Page 11 - Payroll
P. 11
Timing & Taxation
of Self-Employed
Earnings
Because self-employed individuals have control over when and if they take home
earnings from a business, the IRS taxes the individual on the net earnings of the business
as of December 31st of each tax year. The business net income is taxed when earned, not
when taken home. The timing of distributions to the owner is irrelevant in determining
the tax due each year (as long as there is basis for such distributions, which is beyond the
scope of this booklet)
For Example, In Business to Make Money, LLC has the following earnings and
distributions for tax year ended December 31, 2020:
Gross sales from product: $200,000
Total business expenses: $75,000
NET INCOME FROM OPERATIONS: $125,000
Distributions to owner (total of $90,000 in 2020 plus an additional $15,000 in 2021):
$30,000 on March 18, 2020
$15,000 on July 2, 2020
$45,000 on October 21, 2020
$15,000 on January 7, 2021
To compute the amount of tax due on the owner's 2020 Form 1040, the details from
business operations will be shown on the Schedule C, which will then show a net profit
of $125,000 on the front of the Form 1040 to be included in the tax calculation for 2020.

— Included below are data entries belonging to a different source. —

-- ==== Sys2Proof/Laws/OnlySporeRuns.lean ====
section
/-! SUPPORT. What SporeRuns.lean keeps (Laws/Only.lean). -/

namespace Sys2Proof.Machine

variable {m : Nat} {x₀ s : State}

theorem Only.onSeqr (a0 : Ch) (a1 : Seqr → Seqr) (hm : m &&& 262144 = 262144) (h : Only m x₀ s) :
    Only m x₀ (State.onSeqr a0 a1 s) := by
  dsimp only [State.onSeqr]
  repeat' first
      | with_reducible assumption | exact fun _ => ⟨rfl, rfl⟩ | exact fun _ => rfl
      | exact fun _ => ⟨rfl, rfl, rfl, rfl, rfl⟩ | intro _ | with_reducible apply Only.onBst

theorem Only.sporeEnds (a0 : Ch) (a1 : Running) (hm : m &&& 278528 = 278528) (h : Only m x₀ s) :
    Only m x₀ (State.sporeEnds a0 a1 s) := by
  dsimp only [State.sporeEnds]
  repeat' first
      | with_reducible assumption | exact fun _ => ⟨rfl, rfl⟩ | exact fun _ => rfl
      | exact fun _ => ⟨rfl, rfl, rfl, rfl, rfl⟩ | intro _ | with_reducible apply Only.ite
      | with_reducible apply Only.fst_ite | with_reducible apply Only.snd_ite | with_reducible apply Only.onSeqr
      | with_reducible apply Only.onAgr | exact Part.sub hm rfl

theorem Only.sporeDefer (a0 : Ch) (a1 : Running) (hm : m &&& 327680 = 327680) (h : Only m x₀ s) :
    Only m x₀ (State.sporeDefer a0 a1 s) := by
  dsimp only [State.sporeDefer]
  repeat' first
      | with_reducible assumption | exact fun _ => ⟨rfl, rfl⟩ | exact fun _ => rfl
      | exact fun _ => ⟨rfl, rfl, rfl, rfl, rfl⟩ | intro _ | with_reducible apply Only.ite
      | with_reducible apply Only.fst_ite | with_reducible apply Only.snd_ite | with_reducible apply Only.onSeqr
      | with_reducible apply Only.raise | exact Part.sub hm rfl

theorem Only.sporeAbort (a0 : Ch) (a1 : AbortCause) (hm : m &&& 344064 = 344064) (h : Only m x₀ s) :
    Only m x₀ (State.sporeAbort a0 a1 s) := by
  dsimp only [State.sporeAbort]
  repeat' first
      | with_reducible assumption | exact fun _ => ⟨rfl, rfl⟩ | exact fun _ => rfl
      | exact fun _ => ⟨rfl, rfl, rfl, rfl, rfl⟩ | intro _ | with_reducible apply Only.ite
      | with_reducible apply Only.fst_ite | with_reducible apply Only.snd_ite | with_reducible apply Only.onSeqr
      | with_reducible apply Only.sporeEnds | with_reducible apply Only.sporeDefer | exact Part.sub hm rfl | rfl
      | exact ⟨rfl, rfl⟩ | exact ⟨rfl, rfl, rfl, rfl, rfl⟩ | split

theorem Only.sporesHalt (hm : m &&& 344064 = 344064) (h : Only m x₀ s) :
    Only m x₀ (State.sporesHalt s) := by
  dsimp only [State.sporesHalt]
  repeat' first
      | with_reducible assumption | exact fun _ => ⟨rfl, rfl⟩ | exact fun _ => rfl
      | exact fun _ => ⟨rfl, rfl, rfl, rfl, rfl⟩ | intro _ | with_reducible apply Only.sporeAbort

theorem Only.sporesOff (a0 : Block) (hm : m &&& 344064 = 344064) (h : Only m x₀ s) :
    Only m x₀ (State.sporesOff a0 s) := by
  dsimp only [State.sporesOff]
  repeat' first
      | with_reducible assumption | exact fun _ => ⟨rfl, rfl⟩ | exact fun _ => rfl
      | exact fun _ => ⟨rfl, rfl, rfl, rfl, rfl⟩ | intro _ | with_reducible apply Only.ite
      | with_reducible apply Only.fst_ite | with_reducible apply Only.snd_ite | with_reducible apply Only.forL
      | with_reducible apply Only.forL_fst | with_reducible apply Only.sporeAbort | exact Part.sub hm rfl | rfl
      | exact ⟨rfl, rfl⟩ | exact ⟨rfl, rfl, rfl, rfl, rfl⟩ | split

end Sys2Proof.Machine
end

The owner will owe federal tax at their ordinary income tax rate, plus FICA (Social
Security & Medicare) tax on this amount, which should be covered by estimated tax
payments throughout the year.
NOTE: The amount and timing of the distributions to the owner or partners are not
relevant to the tax due calculation on the Form 1040. Although the timing of taxation
and distributions makes things confusing, this means there is no double taxation when
you take the $15,000 distribution in 2021. You already paid tax on that money on your
2020 tax return, as part of the $125,000 net income. You just hadn't taken it home yet.